• DATA FOR THIS EXERCISE:
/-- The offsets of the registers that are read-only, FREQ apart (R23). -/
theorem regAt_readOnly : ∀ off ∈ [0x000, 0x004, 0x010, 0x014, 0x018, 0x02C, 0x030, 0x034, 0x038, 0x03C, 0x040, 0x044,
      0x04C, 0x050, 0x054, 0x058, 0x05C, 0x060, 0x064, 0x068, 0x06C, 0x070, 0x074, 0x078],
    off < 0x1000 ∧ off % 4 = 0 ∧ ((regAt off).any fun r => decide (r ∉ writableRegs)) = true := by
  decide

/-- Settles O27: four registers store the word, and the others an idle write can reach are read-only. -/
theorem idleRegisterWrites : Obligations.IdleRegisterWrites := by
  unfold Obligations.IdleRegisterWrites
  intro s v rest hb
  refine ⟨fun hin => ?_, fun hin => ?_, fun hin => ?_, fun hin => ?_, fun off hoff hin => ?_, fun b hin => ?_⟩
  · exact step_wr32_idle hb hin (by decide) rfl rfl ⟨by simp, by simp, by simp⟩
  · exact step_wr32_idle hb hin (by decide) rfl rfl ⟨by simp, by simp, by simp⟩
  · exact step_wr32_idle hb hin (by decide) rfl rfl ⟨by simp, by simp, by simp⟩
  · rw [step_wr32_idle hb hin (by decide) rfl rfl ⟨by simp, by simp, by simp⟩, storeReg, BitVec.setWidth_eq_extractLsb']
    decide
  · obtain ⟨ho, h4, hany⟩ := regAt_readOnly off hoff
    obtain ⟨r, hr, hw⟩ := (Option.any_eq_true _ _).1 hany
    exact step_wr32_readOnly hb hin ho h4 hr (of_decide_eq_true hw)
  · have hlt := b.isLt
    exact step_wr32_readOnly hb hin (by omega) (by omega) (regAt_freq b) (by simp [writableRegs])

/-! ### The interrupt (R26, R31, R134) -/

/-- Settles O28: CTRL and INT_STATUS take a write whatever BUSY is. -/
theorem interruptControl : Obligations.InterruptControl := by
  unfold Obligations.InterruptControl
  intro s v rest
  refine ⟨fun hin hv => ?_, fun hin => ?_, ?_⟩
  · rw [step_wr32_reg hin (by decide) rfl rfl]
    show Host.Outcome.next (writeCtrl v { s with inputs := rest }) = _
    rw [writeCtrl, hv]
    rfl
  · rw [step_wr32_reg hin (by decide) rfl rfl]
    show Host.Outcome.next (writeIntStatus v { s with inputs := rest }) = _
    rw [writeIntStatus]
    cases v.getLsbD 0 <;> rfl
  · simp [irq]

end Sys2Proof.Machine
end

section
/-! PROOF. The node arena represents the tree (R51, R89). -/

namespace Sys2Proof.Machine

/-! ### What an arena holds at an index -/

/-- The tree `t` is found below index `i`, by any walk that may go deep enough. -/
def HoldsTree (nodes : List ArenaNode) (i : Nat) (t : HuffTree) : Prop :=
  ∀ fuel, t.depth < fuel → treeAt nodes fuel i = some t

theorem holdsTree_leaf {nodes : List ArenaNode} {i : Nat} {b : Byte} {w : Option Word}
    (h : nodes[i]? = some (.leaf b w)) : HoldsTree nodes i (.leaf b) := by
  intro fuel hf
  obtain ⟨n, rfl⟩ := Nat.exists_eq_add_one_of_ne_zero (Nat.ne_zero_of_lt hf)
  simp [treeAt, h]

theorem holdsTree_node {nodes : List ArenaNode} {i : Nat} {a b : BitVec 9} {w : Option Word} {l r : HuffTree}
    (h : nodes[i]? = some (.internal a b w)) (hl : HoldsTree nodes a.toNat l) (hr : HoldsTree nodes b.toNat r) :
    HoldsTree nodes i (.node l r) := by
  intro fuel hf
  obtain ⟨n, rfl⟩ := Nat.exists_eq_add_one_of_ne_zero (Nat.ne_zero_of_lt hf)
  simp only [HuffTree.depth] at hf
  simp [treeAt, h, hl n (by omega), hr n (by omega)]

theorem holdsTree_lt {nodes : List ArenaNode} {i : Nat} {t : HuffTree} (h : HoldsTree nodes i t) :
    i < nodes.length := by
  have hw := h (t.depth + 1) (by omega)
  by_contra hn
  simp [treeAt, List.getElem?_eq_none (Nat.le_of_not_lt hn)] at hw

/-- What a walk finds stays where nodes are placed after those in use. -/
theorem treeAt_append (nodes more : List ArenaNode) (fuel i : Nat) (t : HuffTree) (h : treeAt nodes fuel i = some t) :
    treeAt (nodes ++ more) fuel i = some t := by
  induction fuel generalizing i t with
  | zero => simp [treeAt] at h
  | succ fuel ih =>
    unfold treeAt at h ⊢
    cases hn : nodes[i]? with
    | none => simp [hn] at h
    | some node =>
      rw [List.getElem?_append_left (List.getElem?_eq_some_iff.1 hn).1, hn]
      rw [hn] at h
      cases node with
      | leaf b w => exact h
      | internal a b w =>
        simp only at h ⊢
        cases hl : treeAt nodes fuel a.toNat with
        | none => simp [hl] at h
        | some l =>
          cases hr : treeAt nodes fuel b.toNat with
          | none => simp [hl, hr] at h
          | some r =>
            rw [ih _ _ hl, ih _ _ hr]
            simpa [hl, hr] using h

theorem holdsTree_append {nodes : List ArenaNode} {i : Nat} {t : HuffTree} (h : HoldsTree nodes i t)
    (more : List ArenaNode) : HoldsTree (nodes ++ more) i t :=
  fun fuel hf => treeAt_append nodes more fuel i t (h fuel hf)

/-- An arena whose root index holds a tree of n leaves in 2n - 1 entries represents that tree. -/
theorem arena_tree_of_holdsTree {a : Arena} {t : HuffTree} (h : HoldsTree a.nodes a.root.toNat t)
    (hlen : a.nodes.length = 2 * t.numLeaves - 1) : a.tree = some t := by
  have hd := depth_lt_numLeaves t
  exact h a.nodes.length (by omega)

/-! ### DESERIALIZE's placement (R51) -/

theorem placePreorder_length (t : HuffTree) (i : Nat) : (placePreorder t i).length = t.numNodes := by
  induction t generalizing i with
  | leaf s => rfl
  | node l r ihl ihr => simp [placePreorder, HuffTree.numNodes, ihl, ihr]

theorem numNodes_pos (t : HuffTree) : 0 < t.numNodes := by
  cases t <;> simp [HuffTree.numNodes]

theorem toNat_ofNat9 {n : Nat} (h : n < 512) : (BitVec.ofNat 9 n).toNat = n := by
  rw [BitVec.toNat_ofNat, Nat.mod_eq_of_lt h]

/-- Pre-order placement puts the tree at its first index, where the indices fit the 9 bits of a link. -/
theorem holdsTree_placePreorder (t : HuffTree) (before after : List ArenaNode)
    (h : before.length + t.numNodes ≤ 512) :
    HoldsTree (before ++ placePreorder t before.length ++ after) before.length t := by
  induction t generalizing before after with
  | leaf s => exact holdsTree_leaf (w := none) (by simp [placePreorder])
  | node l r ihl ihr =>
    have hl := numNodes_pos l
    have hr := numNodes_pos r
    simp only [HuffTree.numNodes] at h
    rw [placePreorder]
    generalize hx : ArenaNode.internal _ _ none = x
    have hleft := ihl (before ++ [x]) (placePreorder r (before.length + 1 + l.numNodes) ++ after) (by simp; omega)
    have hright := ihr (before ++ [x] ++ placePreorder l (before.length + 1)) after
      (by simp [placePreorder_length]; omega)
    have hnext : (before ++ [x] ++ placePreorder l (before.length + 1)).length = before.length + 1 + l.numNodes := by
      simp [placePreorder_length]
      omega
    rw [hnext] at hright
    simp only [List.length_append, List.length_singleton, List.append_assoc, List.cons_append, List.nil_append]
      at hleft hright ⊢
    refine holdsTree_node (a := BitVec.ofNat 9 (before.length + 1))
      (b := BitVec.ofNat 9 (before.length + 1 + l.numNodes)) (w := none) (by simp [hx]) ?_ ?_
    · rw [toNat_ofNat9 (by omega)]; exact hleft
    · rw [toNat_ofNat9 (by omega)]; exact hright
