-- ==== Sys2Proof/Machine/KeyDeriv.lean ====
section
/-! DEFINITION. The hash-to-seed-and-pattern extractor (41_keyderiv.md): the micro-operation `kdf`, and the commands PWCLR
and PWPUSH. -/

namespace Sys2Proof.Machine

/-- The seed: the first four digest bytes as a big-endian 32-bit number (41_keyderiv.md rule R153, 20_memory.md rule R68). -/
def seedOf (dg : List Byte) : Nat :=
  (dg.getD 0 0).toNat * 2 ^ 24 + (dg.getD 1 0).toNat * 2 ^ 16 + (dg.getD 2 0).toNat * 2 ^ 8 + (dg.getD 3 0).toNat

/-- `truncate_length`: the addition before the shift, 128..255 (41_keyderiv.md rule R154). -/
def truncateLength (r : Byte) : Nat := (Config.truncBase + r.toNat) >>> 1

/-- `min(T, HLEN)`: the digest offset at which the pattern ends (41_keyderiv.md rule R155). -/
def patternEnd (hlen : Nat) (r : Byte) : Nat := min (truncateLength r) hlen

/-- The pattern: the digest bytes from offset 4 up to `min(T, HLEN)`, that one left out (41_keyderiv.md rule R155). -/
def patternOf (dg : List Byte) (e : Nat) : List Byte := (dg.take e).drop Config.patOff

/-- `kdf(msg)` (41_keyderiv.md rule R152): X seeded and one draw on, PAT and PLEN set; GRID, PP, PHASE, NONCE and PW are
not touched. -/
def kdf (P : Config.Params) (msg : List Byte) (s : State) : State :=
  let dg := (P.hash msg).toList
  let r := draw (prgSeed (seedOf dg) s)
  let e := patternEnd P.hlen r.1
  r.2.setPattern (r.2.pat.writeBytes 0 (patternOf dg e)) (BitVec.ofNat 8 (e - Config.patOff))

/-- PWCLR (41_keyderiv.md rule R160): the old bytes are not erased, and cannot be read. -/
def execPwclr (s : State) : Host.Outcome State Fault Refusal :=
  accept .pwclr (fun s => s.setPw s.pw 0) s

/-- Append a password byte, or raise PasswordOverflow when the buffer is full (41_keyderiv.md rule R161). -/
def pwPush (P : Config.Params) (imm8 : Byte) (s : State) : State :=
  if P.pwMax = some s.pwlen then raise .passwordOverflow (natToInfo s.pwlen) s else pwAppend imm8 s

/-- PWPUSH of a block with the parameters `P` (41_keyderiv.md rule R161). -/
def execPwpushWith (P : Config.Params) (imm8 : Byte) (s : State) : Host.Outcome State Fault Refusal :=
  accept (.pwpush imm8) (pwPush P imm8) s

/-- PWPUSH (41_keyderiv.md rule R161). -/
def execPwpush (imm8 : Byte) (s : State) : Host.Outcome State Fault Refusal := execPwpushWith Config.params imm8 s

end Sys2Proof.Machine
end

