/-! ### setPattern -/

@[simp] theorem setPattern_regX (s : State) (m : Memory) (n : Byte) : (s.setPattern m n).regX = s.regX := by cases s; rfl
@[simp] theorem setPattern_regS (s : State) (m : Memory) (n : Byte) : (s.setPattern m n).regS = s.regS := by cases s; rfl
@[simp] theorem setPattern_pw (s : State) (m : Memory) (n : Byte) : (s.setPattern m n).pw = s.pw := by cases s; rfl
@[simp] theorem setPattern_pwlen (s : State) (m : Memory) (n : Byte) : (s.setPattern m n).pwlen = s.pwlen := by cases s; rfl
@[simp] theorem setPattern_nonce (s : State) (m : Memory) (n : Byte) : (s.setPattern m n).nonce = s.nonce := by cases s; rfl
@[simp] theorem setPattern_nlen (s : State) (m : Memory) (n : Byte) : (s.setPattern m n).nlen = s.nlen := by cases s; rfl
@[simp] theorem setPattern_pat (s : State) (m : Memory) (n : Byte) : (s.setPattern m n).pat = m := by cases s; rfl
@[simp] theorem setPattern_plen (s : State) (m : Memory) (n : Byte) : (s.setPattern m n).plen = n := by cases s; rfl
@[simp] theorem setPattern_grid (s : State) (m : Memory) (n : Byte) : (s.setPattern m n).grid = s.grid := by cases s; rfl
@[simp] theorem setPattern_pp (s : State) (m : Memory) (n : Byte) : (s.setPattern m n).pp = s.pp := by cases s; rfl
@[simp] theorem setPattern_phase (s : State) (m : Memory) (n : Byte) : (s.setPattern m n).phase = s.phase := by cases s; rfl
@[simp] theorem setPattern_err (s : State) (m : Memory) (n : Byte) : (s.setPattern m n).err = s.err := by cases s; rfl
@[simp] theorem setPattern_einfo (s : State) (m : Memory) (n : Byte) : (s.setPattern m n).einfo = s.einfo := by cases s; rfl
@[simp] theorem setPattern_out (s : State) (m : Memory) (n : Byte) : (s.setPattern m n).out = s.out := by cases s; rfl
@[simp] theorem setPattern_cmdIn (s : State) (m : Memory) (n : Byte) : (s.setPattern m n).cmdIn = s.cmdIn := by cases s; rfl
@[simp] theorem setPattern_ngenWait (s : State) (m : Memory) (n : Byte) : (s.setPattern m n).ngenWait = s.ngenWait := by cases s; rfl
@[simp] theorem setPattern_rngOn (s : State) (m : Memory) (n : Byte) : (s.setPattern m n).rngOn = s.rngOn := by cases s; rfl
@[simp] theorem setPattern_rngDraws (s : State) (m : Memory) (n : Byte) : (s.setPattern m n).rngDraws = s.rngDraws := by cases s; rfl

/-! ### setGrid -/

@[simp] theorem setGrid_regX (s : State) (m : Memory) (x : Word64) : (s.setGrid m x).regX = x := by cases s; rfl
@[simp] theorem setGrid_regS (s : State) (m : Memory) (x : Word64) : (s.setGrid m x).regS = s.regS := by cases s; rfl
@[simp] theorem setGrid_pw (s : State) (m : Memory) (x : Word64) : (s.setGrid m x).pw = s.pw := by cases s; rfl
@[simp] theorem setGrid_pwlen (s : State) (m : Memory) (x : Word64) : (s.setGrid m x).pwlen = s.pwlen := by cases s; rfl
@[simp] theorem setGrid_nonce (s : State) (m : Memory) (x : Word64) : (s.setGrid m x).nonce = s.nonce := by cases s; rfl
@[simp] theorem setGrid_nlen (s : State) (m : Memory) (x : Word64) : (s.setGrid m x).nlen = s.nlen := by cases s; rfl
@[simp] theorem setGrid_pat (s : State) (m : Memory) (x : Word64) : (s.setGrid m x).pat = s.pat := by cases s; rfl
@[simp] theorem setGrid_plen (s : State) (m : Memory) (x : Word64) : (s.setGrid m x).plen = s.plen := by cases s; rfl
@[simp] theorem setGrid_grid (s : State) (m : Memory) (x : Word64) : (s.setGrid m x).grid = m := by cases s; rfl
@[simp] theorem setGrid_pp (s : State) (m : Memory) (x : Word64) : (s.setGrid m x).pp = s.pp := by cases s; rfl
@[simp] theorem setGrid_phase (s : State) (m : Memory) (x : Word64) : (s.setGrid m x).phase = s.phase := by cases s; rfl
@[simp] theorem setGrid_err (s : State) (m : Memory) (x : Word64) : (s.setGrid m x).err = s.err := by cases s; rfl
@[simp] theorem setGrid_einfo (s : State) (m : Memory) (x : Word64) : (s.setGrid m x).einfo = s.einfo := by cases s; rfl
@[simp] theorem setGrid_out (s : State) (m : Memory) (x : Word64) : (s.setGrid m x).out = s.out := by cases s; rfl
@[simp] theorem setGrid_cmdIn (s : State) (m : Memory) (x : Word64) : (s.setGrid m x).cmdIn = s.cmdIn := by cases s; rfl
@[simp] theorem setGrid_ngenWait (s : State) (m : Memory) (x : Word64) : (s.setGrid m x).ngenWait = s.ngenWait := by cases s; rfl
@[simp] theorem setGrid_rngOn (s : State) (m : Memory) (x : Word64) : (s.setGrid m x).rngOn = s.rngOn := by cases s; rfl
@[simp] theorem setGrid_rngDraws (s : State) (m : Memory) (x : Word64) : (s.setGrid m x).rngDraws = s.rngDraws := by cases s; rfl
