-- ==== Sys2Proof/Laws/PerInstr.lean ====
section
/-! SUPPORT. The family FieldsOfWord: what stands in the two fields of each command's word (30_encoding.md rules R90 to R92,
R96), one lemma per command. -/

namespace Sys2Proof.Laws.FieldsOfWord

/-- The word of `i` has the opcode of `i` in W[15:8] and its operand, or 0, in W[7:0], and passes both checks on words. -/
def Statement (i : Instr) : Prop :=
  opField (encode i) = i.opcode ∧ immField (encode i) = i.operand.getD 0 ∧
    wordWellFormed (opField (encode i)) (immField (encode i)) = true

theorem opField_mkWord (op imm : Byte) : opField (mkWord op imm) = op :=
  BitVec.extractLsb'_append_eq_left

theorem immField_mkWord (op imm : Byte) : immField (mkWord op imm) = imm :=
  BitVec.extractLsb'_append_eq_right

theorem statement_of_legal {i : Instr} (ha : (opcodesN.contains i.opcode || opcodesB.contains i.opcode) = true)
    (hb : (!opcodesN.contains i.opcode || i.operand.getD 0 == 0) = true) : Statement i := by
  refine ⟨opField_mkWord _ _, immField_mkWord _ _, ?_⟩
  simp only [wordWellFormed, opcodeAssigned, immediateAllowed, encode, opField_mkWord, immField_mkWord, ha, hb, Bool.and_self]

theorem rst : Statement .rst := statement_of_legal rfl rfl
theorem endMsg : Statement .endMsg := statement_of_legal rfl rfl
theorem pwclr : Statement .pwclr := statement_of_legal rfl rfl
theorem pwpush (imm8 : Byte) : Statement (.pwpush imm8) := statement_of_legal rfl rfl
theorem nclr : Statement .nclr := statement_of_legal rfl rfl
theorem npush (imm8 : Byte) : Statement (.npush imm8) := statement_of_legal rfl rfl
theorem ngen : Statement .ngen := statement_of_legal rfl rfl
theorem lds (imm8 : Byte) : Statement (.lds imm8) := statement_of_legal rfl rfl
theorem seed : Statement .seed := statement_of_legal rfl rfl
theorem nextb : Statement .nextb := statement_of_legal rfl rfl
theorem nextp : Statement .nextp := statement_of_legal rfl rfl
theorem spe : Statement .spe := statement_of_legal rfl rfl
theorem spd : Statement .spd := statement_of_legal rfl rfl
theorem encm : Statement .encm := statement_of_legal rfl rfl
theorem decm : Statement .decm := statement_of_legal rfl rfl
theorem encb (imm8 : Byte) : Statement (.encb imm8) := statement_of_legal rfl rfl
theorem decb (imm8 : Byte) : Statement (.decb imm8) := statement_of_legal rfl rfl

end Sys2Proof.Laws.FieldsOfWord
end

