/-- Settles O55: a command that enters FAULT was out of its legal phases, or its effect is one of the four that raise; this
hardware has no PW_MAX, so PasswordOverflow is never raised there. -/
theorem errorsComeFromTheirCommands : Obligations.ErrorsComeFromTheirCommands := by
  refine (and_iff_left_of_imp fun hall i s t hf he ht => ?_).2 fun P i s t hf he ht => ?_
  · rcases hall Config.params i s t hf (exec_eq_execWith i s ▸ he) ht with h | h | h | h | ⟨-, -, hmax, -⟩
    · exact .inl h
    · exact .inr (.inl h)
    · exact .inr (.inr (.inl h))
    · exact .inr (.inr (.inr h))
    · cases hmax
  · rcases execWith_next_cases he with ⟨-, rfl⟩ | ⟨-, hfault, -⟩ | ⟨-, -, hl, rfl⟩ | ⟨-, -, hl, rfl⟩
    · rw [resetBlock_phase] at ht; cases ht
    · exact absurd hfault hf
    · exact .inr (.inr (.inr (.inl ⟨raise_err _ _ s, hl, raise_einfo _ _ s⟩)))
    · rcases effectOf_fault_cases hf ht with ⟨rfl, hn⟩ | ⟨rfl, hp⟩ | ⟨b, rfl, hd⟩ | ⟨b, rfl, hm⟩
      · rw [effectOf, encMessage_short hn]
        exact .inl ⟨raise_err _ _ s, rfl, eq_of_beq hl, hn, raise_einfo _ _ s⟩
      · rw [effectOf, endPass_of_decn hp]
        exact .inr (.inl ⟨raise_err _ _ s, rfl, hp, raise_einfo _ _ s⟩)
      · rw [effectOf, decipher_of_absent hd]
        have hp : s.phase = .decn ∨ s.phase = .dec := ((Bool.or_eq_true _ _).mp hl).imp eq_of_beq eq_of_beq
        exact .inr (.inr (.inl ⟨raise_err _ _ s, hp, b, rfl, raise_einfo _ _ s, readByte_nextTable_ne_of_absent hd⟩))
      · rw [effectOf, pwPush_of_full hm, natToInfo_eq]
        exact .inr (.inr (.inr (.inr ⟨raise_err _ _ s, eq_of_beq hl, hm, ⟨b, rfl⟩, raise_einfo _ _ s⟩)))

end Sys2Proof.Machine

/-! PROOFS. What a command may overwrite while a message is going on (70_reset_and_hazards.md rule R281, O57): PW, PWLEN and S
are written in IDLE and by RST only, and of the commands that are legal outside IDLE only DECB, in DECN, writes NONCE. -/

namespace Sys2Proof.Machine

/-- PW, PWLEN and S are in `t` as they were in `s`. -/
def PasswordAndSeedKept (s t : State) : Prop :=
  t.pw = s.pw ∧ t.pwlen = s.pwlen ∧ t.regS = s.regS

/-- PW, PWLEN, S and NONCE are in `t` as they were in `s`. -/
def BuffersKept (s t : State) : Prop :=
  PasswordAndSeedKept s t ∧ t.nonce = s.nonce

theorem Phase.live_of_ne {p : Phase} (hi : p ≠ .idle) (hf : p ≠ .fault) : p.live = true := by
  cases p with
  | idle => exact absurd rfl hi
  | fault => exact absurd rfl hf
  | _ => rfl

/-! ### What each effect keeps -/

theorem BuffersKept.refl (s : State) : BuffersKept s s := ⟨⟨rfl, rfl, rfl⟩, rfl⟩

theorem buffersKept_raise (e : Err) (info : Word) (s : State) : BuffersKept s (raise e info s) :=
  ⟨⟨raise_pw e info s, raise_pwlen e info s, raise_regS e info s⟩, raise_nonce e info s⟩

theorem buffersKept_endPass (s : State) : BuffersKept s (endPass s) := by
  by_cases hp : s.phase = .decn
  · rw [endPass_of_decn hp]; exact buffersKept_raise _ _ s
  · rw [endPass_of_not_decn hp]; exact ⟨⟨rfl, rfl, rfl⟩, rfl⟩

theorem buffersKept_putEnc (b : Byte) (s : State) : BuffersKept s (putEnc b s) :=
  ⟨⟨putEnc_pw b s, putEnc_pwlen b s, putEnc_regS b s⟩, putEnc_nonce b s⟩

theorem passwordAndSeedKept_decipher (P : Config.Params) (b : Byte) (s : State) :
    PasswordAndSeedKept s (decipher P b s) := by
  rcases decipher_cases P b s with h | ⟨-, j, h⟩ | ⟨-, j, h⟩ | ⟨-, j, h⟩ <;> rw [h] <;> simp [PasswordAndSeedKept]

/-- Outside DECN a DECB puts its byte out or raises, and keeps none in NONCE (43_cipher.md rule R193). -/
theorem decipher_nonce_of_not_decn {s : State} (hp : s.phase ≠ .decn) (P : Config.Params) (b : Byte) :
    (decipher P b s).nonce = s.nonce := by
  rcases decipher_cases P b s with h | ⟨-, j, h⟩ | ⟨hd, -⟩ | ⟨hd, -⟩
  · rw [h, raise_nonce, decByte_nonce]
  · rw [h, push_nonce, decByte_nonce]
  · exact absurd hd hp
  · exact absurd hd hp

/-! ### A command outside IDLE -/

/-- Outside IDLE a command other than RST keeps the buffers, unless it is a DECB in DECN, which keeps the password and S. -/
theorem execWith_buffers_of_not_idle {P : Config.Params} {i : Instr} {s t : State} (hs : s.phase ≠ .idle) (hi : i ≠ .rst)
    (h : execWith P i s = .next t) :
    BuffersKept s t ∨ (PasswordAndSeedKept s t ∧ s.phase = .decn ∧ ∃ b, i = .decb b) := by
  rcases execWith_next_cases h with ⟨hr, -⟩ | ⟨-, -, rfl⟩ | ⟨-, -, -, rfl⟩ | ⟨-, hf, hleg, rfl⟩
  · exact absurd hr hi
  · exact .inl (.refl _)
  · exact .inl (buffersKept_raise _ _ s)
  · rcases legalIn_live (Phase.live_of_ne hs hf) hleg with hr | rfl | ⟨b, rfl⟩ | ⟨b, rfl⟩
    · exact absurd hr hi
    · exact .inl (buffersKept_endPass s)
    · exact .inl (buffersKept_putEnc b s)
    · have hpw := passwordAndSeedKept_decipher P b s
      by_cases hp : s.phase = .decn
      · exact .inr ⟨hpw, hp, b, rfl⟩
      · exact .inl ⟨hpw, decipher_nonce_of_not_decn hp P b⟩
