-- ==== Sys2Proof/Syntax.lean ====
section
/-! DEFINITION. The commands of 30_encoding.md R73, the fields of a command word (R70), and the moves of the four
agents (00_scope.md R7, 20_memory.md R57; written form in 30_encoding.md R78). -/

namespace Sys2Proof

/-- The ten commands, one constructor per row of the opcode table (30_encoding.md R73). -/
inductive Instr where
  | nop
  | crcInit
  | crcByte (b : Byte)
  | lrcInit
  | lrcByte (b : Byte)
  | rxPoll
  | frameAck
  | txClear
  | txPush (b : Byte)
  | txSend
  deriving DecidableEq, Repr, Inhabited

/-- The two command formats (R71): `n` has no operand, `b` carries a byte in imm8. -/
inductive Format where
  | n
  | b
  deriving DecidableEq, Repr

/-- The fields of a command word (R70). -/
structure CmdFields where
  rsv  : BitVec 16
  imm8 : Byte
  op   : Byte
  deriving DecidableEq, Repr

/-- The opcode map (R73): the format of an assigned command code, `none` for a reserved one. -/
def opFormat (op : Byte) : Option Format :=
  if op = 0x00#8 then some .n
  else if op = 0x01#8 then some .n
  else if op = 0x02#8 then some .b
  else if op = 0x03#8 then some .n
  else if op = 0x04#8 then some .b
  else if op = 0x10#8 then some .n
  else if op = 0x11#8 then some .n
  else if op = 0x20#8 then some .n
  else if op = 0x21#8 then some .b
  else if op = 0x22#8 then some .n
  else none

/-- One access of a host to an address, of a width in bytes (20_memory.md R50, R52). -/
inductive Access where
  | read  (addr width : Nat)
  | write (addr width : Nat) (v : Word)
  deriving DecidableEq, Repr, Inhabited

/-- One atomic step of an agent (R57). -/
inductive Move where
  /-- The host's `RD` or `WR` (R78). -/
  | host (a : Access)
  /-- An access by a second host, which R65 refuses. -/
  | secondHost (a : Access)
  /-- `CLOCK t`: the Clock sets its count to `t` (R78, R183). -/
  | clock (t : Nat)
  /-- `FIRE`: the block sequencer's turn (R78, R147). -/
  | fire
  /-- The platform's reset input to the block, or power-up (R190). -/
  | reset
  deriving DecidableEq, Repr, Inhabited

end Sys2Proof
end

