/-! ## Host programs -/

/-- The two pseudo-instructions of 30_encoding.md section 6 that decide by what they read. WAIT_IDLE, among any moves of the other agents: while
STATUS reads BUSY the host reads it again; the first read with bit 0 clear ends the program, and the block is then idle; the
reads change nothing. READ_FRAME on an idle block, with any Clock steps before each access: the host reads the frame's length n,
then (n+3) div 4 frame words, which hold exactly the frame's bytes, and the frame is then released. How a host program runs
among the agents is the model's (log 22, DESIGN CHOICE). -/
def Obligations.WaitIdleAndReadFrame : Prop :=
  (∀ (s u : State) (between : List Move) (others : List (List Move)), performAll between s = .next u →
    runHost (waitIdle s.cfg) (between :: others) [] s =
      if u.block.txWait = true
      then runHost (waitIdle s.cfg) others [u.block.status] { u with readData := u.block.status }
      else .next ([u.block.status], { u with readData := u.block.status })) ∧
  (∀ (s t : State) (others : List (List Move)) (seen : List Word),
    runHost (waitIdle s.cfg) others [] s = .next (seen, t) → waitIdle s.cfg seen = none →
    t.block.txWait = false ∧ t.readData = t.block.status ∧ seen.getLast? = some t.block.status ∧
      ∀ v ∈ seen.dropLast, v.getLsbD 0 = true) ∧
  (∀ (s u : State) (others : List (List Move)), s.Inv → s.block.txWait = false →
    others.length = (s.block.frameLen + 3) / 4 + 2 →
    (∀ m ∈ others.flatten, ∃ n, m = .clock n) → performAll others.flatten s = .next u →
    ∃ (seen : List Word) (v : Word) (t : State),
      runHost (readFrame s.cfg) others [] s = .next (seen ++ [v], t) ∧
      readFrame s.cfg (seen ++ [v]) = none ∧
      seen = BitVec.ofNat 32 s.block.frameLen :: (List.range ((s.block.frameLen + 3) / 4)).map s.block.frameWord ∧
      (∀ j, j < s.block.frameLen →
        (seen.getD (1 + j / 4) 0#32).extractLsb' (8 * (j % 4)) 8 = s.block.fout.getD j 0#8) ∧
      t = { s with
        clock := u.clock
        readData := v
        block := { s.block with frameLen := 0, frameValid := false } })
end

• WORK ORDER: Only an exact copy of the listing above, from its first line up to and including the line with "regAt_readOnly off hoff", counts as the answer.

• OUTPUT OF THE TASK:
/-- The offsets of the registers that are read-only, FREQ apart (R23). -/
theorem regAt_readOnly : ∀ off ∈ [0x000, 0x004, 0x010, 0x014, 0x018, 0x02C, 0x030, 0x034, 0x038, 0x03C, 0x040, 0x044,
      0x04C, 0x050, 0x054, 0x058, 0x05C, 0x060, 0x064, 0x068, 0x06C, 0x070, 0x074, 0x078],
    off < 0x1000 ∧ off % 4 = 0 ∧ ((regAt off).any fun r => decide (r ∉ writableRegs)) = true := by
  decide

/-- Settles O27: four registers store the word, and the others an idle write can reach are read-only. -/
theorem idleRegisterWrites : Obligations.IdleRegisterWrites := by
  unfold Obligations.IdleRegisterWrites
  intro s v rest hb
  refine ⟨fun hin => ?_, fun hin => ?_, fun hin => ?_, fun hin => ?_, fun off hoff hin => ?_, fun b hin => ?_⟩
  · exact step_wr32_idle hb hin (by decide) rfl rfl ⟨by simp, by simp, by simp⟩
  · exact step_wr32_idle hb hin (by decide) rfl rfl ⟨by simp, by simp, by simp⟩
  · exact step_wr32_idle hb hin (by decide) rfl rfl ⟨by simp, by simp, by simp⟩
  · rw [step_wr32_idle hb hin (by decide) rfl rfl ⟨by simp, by simp, by simp⟩, storeReg, BitVec.setWidth_eq_extractLsb']
    decide
  · obtain ⟨ho, h4, hany⟩ := regAt_readOnly off hoff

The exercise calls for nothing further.